▶ **Try it**:
From the records below, copy out exactly the lines from the one containing "theorem Alike.imgOf (a" to the one containing "theorem deliver_eq (m", both included. Add nothing else.

++++ Entries supplied ++++

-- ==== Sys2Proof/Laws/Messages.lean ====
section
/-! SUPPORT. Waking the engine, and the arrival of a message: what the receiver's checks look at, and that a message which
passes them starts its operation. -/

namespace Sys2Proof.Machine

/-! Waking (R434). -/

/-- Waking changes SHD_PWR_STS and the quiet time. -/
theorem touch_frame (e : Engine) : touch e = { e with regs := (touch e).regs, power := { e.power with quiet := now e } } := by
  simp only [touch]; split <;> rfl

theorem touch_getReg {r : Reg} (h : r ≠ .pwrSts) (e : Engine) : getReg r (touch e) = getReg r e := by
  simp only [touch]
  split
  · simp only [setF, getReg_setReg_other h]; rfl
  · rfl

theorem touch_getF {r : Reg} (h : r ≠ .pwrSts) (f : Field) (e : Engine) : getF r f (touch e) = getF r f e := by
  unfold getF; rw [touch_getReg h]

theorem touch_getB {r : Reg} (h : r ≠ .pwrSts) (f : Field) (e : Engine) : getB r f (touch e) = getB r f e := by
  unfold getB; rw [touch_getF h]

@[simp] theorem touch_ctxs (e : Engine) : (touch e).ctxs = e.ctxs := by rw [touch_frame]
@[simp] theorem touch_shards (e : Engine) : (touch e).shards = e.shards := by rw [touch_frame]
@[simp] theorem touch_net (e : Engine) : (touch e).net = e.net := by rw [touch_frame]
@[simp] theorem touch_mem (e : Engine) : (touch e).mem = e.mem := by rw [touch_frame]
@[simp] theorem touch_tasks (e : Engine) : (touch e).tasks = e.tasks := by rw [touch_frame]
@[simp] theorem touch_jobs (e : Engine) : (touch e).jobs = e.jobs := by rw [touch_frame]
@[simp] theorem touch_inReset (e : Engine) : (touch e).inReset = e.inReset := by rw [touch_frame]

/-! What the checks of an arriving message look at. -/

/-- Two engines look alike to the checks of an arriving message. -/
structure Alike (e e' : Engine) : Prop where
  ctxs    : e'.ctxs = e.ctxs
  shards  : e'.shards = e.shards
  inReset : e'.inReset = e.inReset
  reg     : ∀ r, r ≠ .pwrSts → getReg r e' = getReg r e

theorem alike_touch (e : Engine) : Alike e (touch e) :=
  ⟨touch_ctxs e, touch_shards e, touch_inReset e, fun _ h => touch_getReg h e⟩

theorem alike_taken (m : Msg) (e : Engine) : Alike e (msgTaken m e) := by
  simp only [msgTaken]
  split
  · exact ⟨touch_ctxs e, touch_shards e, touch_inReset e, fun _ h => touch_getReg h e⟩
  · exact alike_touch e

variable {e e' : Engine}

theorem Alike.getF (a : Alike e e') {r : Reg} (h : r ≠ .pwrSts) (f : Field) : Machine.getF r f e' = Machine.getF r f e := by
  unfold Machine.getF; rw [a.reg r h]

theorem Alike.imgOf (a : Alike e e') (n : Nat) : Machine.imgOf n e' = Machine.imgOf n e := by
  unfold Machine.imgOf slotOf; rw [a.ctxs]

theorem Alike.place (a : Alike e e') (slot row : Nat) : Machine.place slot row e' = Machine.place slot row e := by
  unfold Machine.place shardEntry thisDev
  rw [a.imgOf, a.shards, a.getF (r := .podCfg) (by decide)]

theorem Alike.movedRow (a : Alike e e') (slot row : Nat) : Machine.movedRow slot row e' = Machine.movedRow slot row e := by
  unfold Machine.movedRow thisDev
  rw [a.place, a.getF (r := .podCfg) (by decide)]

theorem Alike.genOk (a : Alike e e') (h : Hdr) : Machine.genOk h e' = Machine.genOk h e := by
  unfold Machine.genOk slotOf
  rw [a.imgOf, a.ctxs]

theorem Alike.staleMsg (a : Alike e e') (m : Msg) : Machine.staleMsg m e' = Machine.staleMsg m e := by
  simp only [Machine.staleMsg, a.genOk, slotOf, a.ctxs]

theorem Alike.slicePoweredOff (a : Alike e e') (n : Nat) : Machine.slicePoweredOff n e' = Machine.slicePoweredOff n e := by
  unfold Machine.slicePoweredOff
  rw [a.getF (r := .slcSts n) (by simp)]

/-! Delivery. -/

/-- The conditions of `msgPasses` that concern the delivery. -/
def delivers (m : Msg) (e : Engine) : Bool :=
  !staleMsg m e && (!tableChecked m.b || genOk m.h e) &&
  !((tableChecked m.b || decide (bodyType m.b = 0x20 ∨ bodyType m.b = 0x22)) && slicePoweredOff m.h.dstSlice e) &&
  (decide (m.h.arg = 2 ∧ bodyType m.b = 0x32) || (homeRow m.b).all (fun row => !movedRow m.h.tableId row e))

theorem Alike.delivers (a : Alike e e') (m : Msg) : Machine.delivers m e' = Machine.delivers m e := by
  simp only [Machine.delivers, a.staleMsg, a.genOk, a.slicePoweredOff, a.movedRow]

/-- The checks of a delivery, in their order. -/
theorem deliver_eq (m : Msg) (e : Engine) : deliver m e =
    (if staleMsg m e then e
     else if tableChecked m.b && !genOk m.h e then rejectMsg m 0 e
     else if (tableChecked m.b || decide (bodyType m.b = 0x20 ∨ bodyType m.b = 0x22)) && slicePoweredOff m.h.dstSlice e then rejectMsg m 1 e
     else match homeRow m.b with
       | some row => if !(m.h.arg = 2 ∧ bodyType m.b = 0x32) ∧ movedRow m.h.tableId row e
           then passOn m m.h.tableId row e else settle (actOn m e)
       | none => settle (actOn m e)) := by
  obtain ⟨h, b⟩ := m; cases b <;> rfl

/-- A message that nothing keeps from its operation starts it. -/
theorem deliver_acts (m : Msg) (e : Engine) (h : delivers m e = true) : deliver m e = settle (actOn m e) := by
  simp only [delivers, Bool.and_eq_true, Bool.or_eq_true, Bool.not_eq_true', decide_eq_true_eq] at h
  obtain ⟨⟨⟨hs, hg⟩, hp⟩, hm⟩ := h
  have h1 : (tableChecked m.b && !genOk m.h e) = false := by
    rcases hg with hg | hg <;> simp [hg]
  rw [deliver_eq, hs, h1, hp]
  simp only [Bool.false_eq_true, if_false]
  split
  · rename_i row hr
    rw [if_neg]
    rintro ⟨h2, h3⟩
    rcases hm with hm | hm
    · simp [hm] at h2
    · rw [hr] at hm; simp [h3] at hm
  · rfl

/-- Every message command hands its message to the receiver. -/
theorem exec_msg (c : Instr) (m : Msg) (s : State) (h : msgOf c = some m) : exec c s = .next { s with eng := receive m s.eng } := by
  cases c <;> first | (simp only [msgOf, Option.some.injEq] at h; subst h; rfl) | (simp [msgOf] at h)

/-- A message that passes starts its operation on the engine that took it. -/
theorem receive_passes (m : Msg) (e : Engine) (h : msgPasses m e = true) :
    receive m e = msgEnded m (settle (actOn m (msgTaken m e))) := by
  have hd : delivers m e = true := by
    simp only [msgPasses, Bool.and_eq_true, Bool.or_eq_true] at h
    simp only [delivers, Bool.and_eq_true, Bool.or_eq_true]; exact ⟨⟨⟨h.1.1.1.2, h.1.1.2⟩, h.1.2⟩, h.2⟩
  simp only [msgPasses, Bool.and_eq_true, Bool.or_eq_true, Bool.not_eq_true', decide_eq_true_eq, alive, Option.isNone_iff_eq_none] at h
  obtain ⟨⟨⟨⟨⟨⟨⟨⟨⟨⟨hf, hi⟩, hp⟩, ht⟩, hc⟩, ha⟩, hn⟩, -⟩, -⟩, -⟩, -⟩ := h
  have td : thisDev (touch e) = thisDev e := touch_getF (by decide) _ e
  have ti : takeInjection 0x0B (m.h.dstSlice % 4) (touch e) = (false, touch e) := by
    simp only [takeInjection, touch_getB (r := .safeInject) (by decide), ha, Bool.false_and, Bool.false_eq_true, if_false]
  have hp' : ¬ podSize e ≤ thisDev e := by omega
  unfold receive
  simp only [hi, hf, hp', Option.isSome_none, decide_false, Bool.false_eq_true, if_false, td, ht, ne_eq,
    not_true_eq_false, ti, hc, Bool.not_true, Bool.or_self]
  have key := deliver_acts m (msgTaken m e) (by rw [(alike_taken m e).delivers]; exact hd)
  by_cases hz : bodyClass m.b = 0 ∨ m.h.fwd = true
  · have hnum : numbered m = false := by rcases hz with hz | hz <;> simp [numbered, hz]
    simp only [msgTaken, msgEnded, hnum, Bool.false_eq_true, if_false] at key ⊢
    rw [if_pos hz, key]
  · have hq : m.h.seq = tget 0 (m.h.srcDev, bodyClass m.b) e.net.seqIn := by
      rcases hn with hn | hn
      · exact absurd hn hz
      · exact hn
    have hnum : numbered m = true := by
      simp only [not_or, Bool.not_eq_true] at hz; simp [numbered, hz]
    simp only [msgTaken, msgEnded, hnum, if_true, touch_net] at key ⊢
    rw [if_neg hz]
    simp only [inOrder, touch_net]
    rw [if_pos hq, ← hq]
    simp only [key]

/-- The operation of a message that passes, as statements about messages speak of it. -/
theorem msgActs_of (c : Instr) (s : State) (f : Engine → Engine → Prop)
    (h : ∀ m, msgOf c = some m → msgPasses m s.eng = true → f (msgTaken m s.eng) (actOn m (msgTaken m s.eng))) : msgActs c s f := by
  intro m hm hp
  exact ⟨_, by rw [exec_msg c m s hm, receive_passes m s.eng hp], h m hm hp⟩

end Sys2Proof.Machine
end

++++

▶ **Exercise answer**:
theorem Alike.imgOf (a : Alike e e') (n : Nat) : Machine.imgOf n e' = Machine.imgOf n e := by
  unfold Machine.imgOf slotOf; rw [a.ctxs]

theorem Alike.place (a : Alike e e') (slot row : Nat) : Machine.place slot row e' = Machine.place slot row e := by
  unfold Machine.place shardEntry thisDev
  rw [a.imgOf, a.shards, a.getF (r := .podCfg) (by decide)]

theorem Alike.movedRow (a : Alike e e') (slot row : Nat) : Machine.movedRow slot row e' = Machine.movedRow slot row e := by
  unfold Machine.movedRow thisDev
  rw [a.place, a.getF (r := .podCfg) (by decide)]

theorem Alike.genOk (a : Alike e e') (h : Hdr) : Machine.genOk h e' = Machine.genOk h e := by
  unfold Machine.genOk slotOf
  rw [a.imgOf, a.ctxs]

theorem Alike.staleMsg (a : Alike e e') (m : Msg) : Machine.staleMsg m e' = Machine.staleMsg m e := by
  simp only [Machine.staleMsg, a.genOk, slotOf, a.ctxs]

theorem Alike.slicePoweredOff (a : Alike e e') (n : Nat) : Machine.slicePoweredOff n e' = Machine.slicePoweredOff n e := by
  unfold Machine.slicePoweredOff
  rw [a.getF (r := .slcSts n) (by simp)]

/-! Delivery. -/

/-- The conditions of `msgPasses` that concern the delivery. -/
def delivers (m : Msg) (e : Engine) : Bool :=
  !staleMsg m e && (!tableChecked m.b || genOk m.h e) &&
  !((tableChecked m.b || decide (bodyType m.b = 0x20 ∨ bodyType m.b = 0x22)) && slicePoweredOff m.h.dstSlice e) &&
  (decide (m.h.arg = 2 ∧ bodyType m.b = 0x32) || (homeRow m.b).all (fun row => !movedRow m.h.tableId row e))

theorem Alike.delivers (a : Alike e e') (m : Msg) : Machine.delivers m e' = Machine.delivers m e := by
  simp only [Machine.delivers, a.staleMsg, a.genOk, a.slicePoweredOff, a.movedRow]

/-- The checks of a delivery, in their order. -/
theorem deliver_eq (m : Msg) (e : Engine) : deliver m e =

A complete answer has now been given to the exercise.